Sudan’s 37 dry years are over for its non-Muslims

KHARTOUM (Reuters) – Sudan will permit non-Muslims to consume alcohol and strengthen women’s rights, including banning female genital mutilation (FGM), its justice minister said late on Saturday, in a reversal of almost four decades of hardline Islamist policies

About 3% of Sudan’s population is non-Muslim, according to the United Nations.

Alcoholic drinks have been banned since former President Jaafar Nimeiri introduced Islamic law in 1983, throwing bottles of whisky into the Nile in the capital Khartoum.

The transition government which took over after autocrat Omar al-Bashir was toppled last year has vowed to lead Sudan to democracy, end discrimination and make peace with rebels.
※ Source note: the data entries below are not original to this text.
-- ==== Sys2Proof/Certificates/Slice0/Obligations.lean ====
section
/-! DEFINITION. The statements for the provers, by chapter of the spec, and the terms they share. -/

namespace Sys2Proof.Claims
open Sys2Proof.Machine

/-! ## Scalar results (R134 to R141) -/

/-- An operation of the width that bit `w` selects, 64 or 32; a 32-bit result is sign-extended (R134). -/
def ofWidth (w : BitVec 1) (f : (n : Nat) → BitVec n → BitVec n → BitVec n) (a b : Value) : Word :=
  if w = 1 then (f 32 (a.scalar.setWidth 32) (b.scalar.setWidth 32)).signExtend 64 else f 64 a.scalar b.scalar
/-- The exact result of an operation of that width. -/
def exactOf {α : Type} (w : BitVec 1) (f : (n : Nat) → BitVec n → BitVec n → α) (a b : Value) : α :=
  if w = 1 then f 32 (a.scalar.setWidth 32) (b.scalar.setWidth 32) else f 64 a.scalar b.scalar
/-- Whether an exact result is clamped (R135): saturation, and outside the signed range of `n` bits. -/
def clamps (sat : Bool) (n : Nat) (z : Int) : Bool := sat && (decide (z < -2 ^ (n - 1)) || decide (2 ^ (n - 1) - 1 < z))
/-- An exact result as `n` bits: clamped, or wrapped (R135). -/
def narrowed (sat : Bool) (n : Nat) (z : Int) : BitVec n :=
  BitVec.ofInt n (if clamps sat n z then (if z < 0 then -2 ^ (n - 1) else 2 ^ (n - 1) - 1) else z)
/-- The event of a clamped result. -/
def clampEvent (sat : Bool) (n : Nat) (z : Int) : List Nat := if clamps sat n z then [4] else []
/-- A two-operand scalar instruction: what it answers for operands `a` and `b`, and the events it raises. -/
def TwoOperand (mk : BitVec 1 → BitVec 2 → BitVec 9 → BitVec 9 → Instr) (f : (n : Nat) → BitVec n → BitVec n → BitVec n)
    (ev : (n : Nat) → BitVec n → BitVec n → List Nat) : Prop :=
  ∀ (s : State) (w : BitVec 1) (pr : BitVec 2) (t1 t0 : BitVec 9) (m : BitVec 16) (a b : Value), MayFire s → Runs s pr m →
    Given s 0 a → Given s 1 b →
    exec (mk w pr t1 t0) s = .next (answers s t1 t0 (scalar m [a, b] (ofWidth w f a b)) (raised m [a, b] (exactOf w ev a b)))
/-- The same for an instruction that the saturation bit clamps; `z` is its exact result (R135). -/
def Saturating (mk : BitVec 1 → BitVec 2 → BitVec 9 → BitVec 9 → Instr) (z : (n : Nat) → BitVec n → BitVec n → Int)
    (ev : (n : Nat) → BitVec n → BitVec n → List Nat) : Prop :=
  ∀ (s : State) (w : BitVec 1) (pr : BitVec 2) (t1 t0 : BitVec 9) (m : BitVec 16) (a b : Value), MayFire s → Runs s pr m →
    Given s 0 a → Given s 1 b →
    exec (mk w pr t1 t0) s = .next (answers s t1 t0 (scalar m [a, b] (ofWidth w (fun n x y => narrowed (satOf s) n (z n x y)) a b))
      (raised m [a, b] (exactOf w (fun n x y => ev n x y ++ clampEvent (satOf s) n (z n x y)) a b)))
def noEvent : (n : Nat) → BitVec n → BitVec n → List Nat := fun _ _ _ => []
/-- A division by zero counts event 1 (R136). -/
def zeroEvent : (n : Nat) → BitVec n → BitVec n → List Nat := fun _ _ b => if b = 0 then [1] else []
/-- A one-operand instruction: some `x` with `R a x` is its result. -/
def OneOperand (mk : BitVec 2 → BitVec 9 → BitVec 9 → Instr) (R : Word → Word → Prop) : Prop :=
  ∀ (s : State) (pr : BitVec 2) (t1 t0 : BitVec 9) (m : BitVec 16) (a : Value), MayFire s → Runs s pr m → Given s 0 a →
    ∃ x, R a.scalar x ∧ exec (mk pr t1 t0) s = .next (answers s t1 t0 (scalar m [a] x) [])
/-- A compare of the width that bit `w` selects: the scalar 1 when the relation holds, 0 otherwise (R138). -/
def Compares (mk : BitVec 1 → BitVec 2 → BitVec 9 → BitVec 9 → Instr) (R : (n : Nat) → BitVec n → BitVec n → Bool) : Prop :=
  ∀ (s : State) (w : BitVec 1) (pr : BitVec 2) (t1 t0 : BitVec 9) (m : BitVec 16) (a b : Value), MayFire s → Runs s pr m →
    Given s 0 a → Given s 1 b →
    exec (mk w pr t1 t0) s = .next (answers s t1 t0 (scalar m [a, b] (if exactOf w R a b then 1 else 0)) [])
/-- The predicate mask of a value: bits 15 to 0 of lane 0 (R139). -/
def maskOf (v : Value) : BitVec 16 := v.bits.setWidth 16
/-- A one-mask instruction: some `x` with `R m x` is its result. -/
def OneMask (mk : BitVec 2 → BitVec 9 → BitVec 9 → Instr) (R : BitVec 16 → Word → Prop) : Prop :=
  ∀ (s : State) (pr : BitVec 2) (t1 t0 : BitVec 9) (m : BitVec 16) (a : Value), MayFire s → Runs s pr m → Given s 0 a →
    ∃ x, R (maskOf a) x ∧ exec (mk pr t1 t0) s = .next (answers s t1 t0 (scalar m [a] x) [])
/-- A two-mask instruction. -/
def TwoMask (mk : BitVec 2 → BitVec 9 → BitVec 9 → Instr) (f : BitVec 16 → BitVec 16 → BitVec 16) : Prop :=
  ∀ (s : State) (pr : BitVec 2) (t1 t0 : BitVec 9) (m : BitVec 16) (a b : Value), MayFire s → Runs s pr m → Given s 0 a →
    Given s 1 b →
    exec (mk pr t1 t0) s = .next (answers s t1 t0 (scalar m [a, b] ((f (maskOf a) (maskOf b)).setWidth 64)) [])
/-- The major opcode of an instruction's word (R52). -/
def majorOf (i : Instr) : BitVec 7 := bitsAt (encode i) 25 7
/-- The payload of the wide EXT in front of the instruction, if there is one (R62, R63). -/
def widePayload (s : State) : Option (BitVec 23) :=
  match (blkOf s).words[indexOf s - 1]? with
  | some w => if 0 < indexOf s ∧ bitsAt w 25 7 = 1#7 ∧ bitsAt w 23 2 = 0#2 then some (bitsAt w 0 23) else none
  | none => none
/-- The immediate as a 64-bit word, sign-extended (R63, R64). -/
def signedImm {n : Nat} (s : State) (imm : BitVec n) : Word :=
  match widePayload s with
  | some p => (p ++ imm).signExtend 64
  | none => imm.signExtend 64
/-- The immediate as a 64-bit word, zero-extended. -/
def naturalImm {n : Nat} (s : State) (imm : BitVec n) : Word :=
  match widePayload s with
  | some p => (p ++ imm).setWidth 64
  | none => imm.setWidth 64
/-- An instruction with one operand and an immediate, and the events it raises. -/
def WithImm (mk : BitVec 2 → BitVec 14 → BitVec 9 → Instr) (f : State → BitVec 14 → Word → Word) (ev : State → BitVec 14 → Word → List Nat) : Prop :=
  ∀ (s : State) (pr : BitVec 2) (imm : BitVec 14) (t0 : BitVec 9) (m : BitVec 16) (a : Value), MayFire s → Runs s pr m →
    Given s 0 a →
    exec (mk pr imm t0) s = .next (answers s noTarget t0 (scalar m [a] (f s imm a.scalar)) (raised m [a] (ev s imm a.scalar)))
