-- ==== Sys2Proof/Laws/Forms.lean ====
section
/-! SUPPORT. How every word takes its operands: each meaning is one firing, in the form that the tables of R52 to R58 give its row. -/

namespace Sys2Proof.Claims
open Sys2Proof.Machine

/-- A form is the one of a row's words. -/
structure Fits (f : Form) (r : Row) (w : W32) : Prop where
  row : f.row = r
  arity : f.arity = r.arity
  pr : f.pr = predOf r w
  t1 : f.t1 = target1 r w
  t0 : f.t0 = target0 r w
/-- What a null token does beside passing on, as a firing sees it. -/
def nullOf (r : Row) (w : W32) (c : Ctx) : State :=
  if r.completes && r != .call then nullLanding (wReg w).toNat c
  else if r.isStore then nullStore (lsidOf w).toNat c else c.s
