-- ==== Sys2Proof/Laws/Memory.lean ====
section
/-! SUPPORT. Sparse maps and memories: what is read after a write, and that every operation keeps the canonical form (log 4). -/

namespace Sys2Proof
variable {α : Type}

/-! ## Read after write -/

theorem mapGet_mapIns_same [Inhabited α] (m : Map α) (k : Nat) (x : α) : mapGet (mapIns m k x) k = x := by
  induction m with
  | nil => simp [mapIns, mapGet]
  | cons e m ih =>
    obtain ⟨j, v⟩ := e
    unfold mapIns
    split
    · simp [mapGet]
    · split
      · simp [mapGet]
      · simp [mapGet, *]

theorem mapGet_mapIns_other [Inhabited α] (m : Map α) {k j : Nat} (x : α) (h : j ≠ k) : mapGet (mapIns m k x) j = mapGet m j := by
  induction m with
  | nil => simp [mapIns, mapGet, Ne.symm h]
  | cons e m ih =>
    obtain ⟨i, v⟩ := e
    unfold mapIns
    split
    · rename_i hi; subst hi; simp [mapGet, Ne.symm h]
    · split
      · simp [mapGet, Ne.symm h]
      · simp [mapGet, ih]

theorem mapGet_mapDel_same [Inhabited α] (m : Map α) (k : Nat) : mapGet (mapDel m k) k = default := by
  induction m with
  | nil => rfl
  | cons e m ih =>
    obtain ⟨j, v⟩ := e
    unfold mapDel
    split
    · exact ih
    · simp [mapGet, *]

theorem mapGet_mapDel_other [Inhabited α] (m : Map α) {k j : Nat} (h : j ≠ k) : mapGet (mapDel m k) j = mapGet m j := by
  induction m with
  | nil => rfl
  | cons e m ih =>
    obtain ⟨i, v⟩ := e
    unfold mapDel
    split
    · rename_i hi; subst hi; simp [mapGet, Ne.symm h, ih]
    · simp [mapGet, ih]

/-- A key reads what it was set to. -/
@[simp] theorem mapGet_mapSet_same [Inhabited α] [DecidableEq α] (m : Map α) (k : Nat) (x : α) : mapGet (mapSet m k x) k = x := by
  unfold mapSet
  split
  · rename_i h; rw [h]; exact mapGet_mapDel_same m k
  · exact mapGet_mapIns_same m k x
/-- Every other key reads what it did. -/
theorem mapGet_mapSet_other [Inhabited α] [DecidableEq α] (m : Map α) {k j : Nat} (x : α) (h : j ≠ k) :
    mapGet (mapSet m k x) j = mapGet m j := by
  unfold mapSet
  split
  · exact mapGet_mapDel_other m h
  · exact mapGet_mapIns_other m x h
theorem mapGet_mapSet [Inhabited α] [DecidableEq α] (m : Map α) (k j : Nat) (x : α) :
    mapGet (mapSet m k x) j = if j = k then x else mapGet m j := by
  split
  · subst j; exact mapGet_mapSet_same m k x
  · exact mapGet_mapSet_other m x ‹_›
@[simp] theorem mapGet_mapUpd_same [Inhabited α] [DecidableEq α] (m : Map α) (k : Nat) (f : α → α) :
    mapGet (mapUpd m k f) k = f (mapGet m k) := mapGet_mapSet_same ..
theorem mapGet_mapUpd_other [Inhabited α] [DecidableEq α] (m : Map α) {k j : Nat} (f : α → α) (h : j ≠ k) :
    mapGet (mapUpd m k f) j = mapGet m j := mapGet_mapSet_other _ _ h
@[simp] theorem mapGet_nil [Inhabited α] (k : Nat) : mapGet ([] : Map α) k = default := rfl

/-! ## The canonical form -/

theorem mapOkFrom_weaken [Inhabited α] [DecidableEq α] {a b : Option Nat} {m : Map α}
    (h : ∀ x, a = some x → ∃ y, b = some y ∧ x ≤ y) (hm : mapOkFrom b m = true) : mapOkFrom a m = true := by
  cases m with
  | nil => rfl
  | cons e m =>
    obtain ⟨j, v⟩ := e
    cases a with
    | none =>
      unfold mapOkFrom at hm ⊢
      simp only [Bool.and_eq_true] at hm ⊢
      exact ⟨⟨trivial, hm.1.2⟩, hm.2⟩
    | some x =>
      obtain ⟨y, rfl, hxy⟩ := h x rfl
      unfold mapOkFrom at hm ⊢
      simp only [Bool.and_eq_true, decide_eq_true_eq] at hm ⊢
      exact ⟨⟨by omega, hm.1.2⟩, hm.2⟩

theorem mapOkFrom_cons [Inhabited α] [DecidableEq α] (lo : Option Nat) (j : Nat) (v : α) (m : Map α) :
    mapOkFrom lo ((j, v) :: m) = true ↔ (∀ l, lo = some l → l < j) ∧ v ≠ default ∧ mapOkFrom (some j) m = true := by
  cases lo <;> simp [mapOkFrom, and_assoc]

theorem mapOkFrom_filter [Inhabited α] [DecidableEq α] (p : Nat × α → Bool) (lo : Option Nat) (m : Map α) (h : mapOkFrom lo m = true) :
    mapOkFrom lo (m.filter p) = true := by
  induction m generalizing lo with
  | nil => rfl
  | cons e m ih =>
    obtain ⟨j, v⟩ := e
    rw [mapOkFrom_cons] at h
    rw [List.filter_cons]
    split
    · rw [mapOkFrom_cons]; exact ⟨h.1, h.2.1, ih _ h.2.2⟩
    · exact mapOkFrom_weaken (fun x hx => ⟨j, rfl, Nat.le_of_lt (h.1 x hx)⟩) (ih _ h.2.2)

theorem mapOkFrom_mapDel [Inhabited α] [DecidableEq α] (lo : Option Nat) (m : Map α) (k : Nat) (h : mapOkFrom lo m = true) :
    mapOkFrom lo (mapDel m k) = true := by
  induction m generalizing lo with
  | nil => rfl
  | cons e m ih =>
    obtain ⟨j, v⟩ := e
    rw [mapOkFrom_cons] at h
    unfold mapDel
    split
    · exact mapOkFrom_weaken (fun x hx => ⟨j, rfl, Nat.le_of_lt (h.1 x hx)⟩) (ih _ h.2.2)
    · rw [mapOkFrom_cons]; exact ⟨h.1, h.2.1, ih _ h.2.2⟩

theorem mapOkFrom_mapIns [Inhabited α] [DecidableEq α] (lo : Option Nat) (m : Map α) (k : Nat) (x : α) (hx : x ≠ default)
    (hk : ∀ l, lo = some l → l < k) (h : mapOkFrom lo m = true) : mapOkFrom lo (mapIns m k x) = true := by
  induction m generalizing lo with
  | nil => unfold mapIns; rw [mapOkFrom_cons]; exact ⟨hk, hx, rfl⟩
  | cons e m ih =>
    obtain ⟨j, v⟩ := e
    rw [mapOkFrom_cons] at h
    unfold mapIns
    split
    · rename_i hj; subst hj; rw [mapOkFrom_cons]; exact ⟨hk, hx, h.2.2⟩
    · split
      · rw [mapOkFrom_cons]; refine ⟨hk, hx, ?_⟩
        rw [mapOkFrom_cons]; exact ⟨fun l hl => by cases hl; assumption, h.2.1, h.2.2⟩
      · rw [mapOkFrom_cons]; exact ⟨h.1, h.2.1, ih _ (fun l hl => by cases hl; omega) h.2.2⟩

theorem mapOk_mapSet [Inhabited α] [DecidableEq α] (m : Map α) (k : Nat) (x : α) (h : mapOk m = true) : mapOk (mapSet m k x) = true := by
  unfold mapSet
  split
  · exact mapOkFrom_mapDel _ _ _ h
  · exact mapOkFrom_mapIns _ _ _ _ ‹_› (fun _ h => by cases h) h
theorem mapOk_mapUpd [Inhabited α] [DecidableEq α] (m : Map α) (k : Nat) (f : α → α) (h : mapOk m = true) : mapOk (mapUpd m k f) = true :=
  mapOk_mapSet _ _ _ h
theorem mapOk_filter [Inhabited α] [DecidableEq α] (m : Map α) (p : Nat × α → Bool) (h : mapOk m = true) : mapOk (m.filter p) = true :=
  mapOkFrom_filter _ _ _ h
theorem mapOk_mapClear [Inhabited α] [DecidableEq α] (m : Map α) (lo hi : Nat) (h : mapOk m = true) : mapOk (mapClear m lo hi) = true :=
  mapOkFrom_filter _ _ _ h

/-! ## Bytes -/

@[simp] theorem wf_nil : Memory.wf [] = true := rfl
theorem wf_writeBytes (m : Memory) (a : Nat) (bs : List Byte) (h : Memory.wf m = true) : Memory.wf (writeBytes m a bs) = true := by
  induction bs generalizing m a with
  | nil => exact h
  | cons b bs ih => exact ih _ _ (mapOk_mapSet _ _ _ h)
theorem wf_writeMasked (m : Memory) (a : Nat) (bs : List (Option Byte)) (h : Memory.wf m = true) : Memory.wf (writeMasked m a bs) = true := by
  induction bs generalizing m a with
  | nil => exact h
  | cons b bs ih =>
    cases b with
    | none => exact ih _ _ h
    | some b => exact ih _ _ (mapOk_mapSet _ _ _ h)
theorem wf_putNum (m : Memory) (a n v : Nat) (h : Memory.wf m = true) : Memory.wf (putNum m a n v) = true := wf_writeBytes _ _ _ h

/-- A byte outside the bytes written reads as it did; one of them reads what was written. -/
theorem mapGet_writeMasked (m : Memory) (a : Nat) (bs : List (Option Byte)) (i : Nat) :
    mapGet (writeMasked m a bs) i = if a ≤ i then ((bs[i - a]?).getD none).getD (mapGet m i) else mapGet m i := by
  induction bs generalizing m a with
  | nil => simp [writeMasked]
  | cons b bs ih =>
    by_cases hi : i = a
    · subst hi
      cases b with
      | none => simp [writeMasked, ih]
      | some b => simp [writeMasked, ih]
    · cases b with
      | none =>
        simp only [writeMasked, ih]
        by_cases h : a ≤ i
        · rw [if_pos (by omega), if_pos h, show i - a = (i - (a + 1)) + 1 by omega, List.getElem?_cons_succ]
        · rw [if_neg (by omega), if_neg h]
      | some b =>
        simp only [writeMasked, ih, mapGet_mapSet, if_neg hi]
        by_cases h : a ≤ i
        · rw [if_pos (by omega), if_pos h, show i - a = (i - (a + 1)) + 1 by omega, List.getElem?_cons_succ]
        · rw [if_neg (by omega), if_neg h]
theorem mapGet_writeBytes (m : Memory) (a : Nat) (bs : List Byte) (i : Nat) :
    mapGet (writeBytes m a bs) i = if a ≤ i then (bs[i - a]?).getD (mapGet m i) else mapGet m i := by
  induction bs generalizing m a with
  | nil => simp [writeBytes]
  | cons b bs ih =>
    simp only [writeBytes, ih, mapGet_mapSet]
    by_cases hi : i = a
    · subst hi; simp
    · simp only [if_neg hi]
      by_cases h : a ≤ i
      · rw [if_pos (by omega), if_pos h, show i - a = (i - (a + 1)) + 1 by omega, List.getElem?_cons_succ]
      · rw [if_neg (by omega), if_neg h]

end Sys2Proof
end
Non-Muslims will no longer be criminalised for drinking alcohol in private, Justice Minister Nasredeen Abdulbari told state television. For Muslims, the ban will remain. Offenders are typically flogged under Islamic law.

Sudan will also decriminalise apostasy and ban FGM, a practice which typically involves the partial or total removal of the external genitalia of girls and women, he said.

Women will also no longer need a permit from male members of their families to travel with their children.

Bashir extended Islamic law after he took power in 1989.

Sudanese Christians live mainly in Khartoum and in the Nuba mountains near the South Sudan border. Some Sudanese also follow traditional African beliefs.

The transition government led by Abdalla Hamdok runs the country in an uneasy coalition with the military which helped remove Bashir after months of mass protests.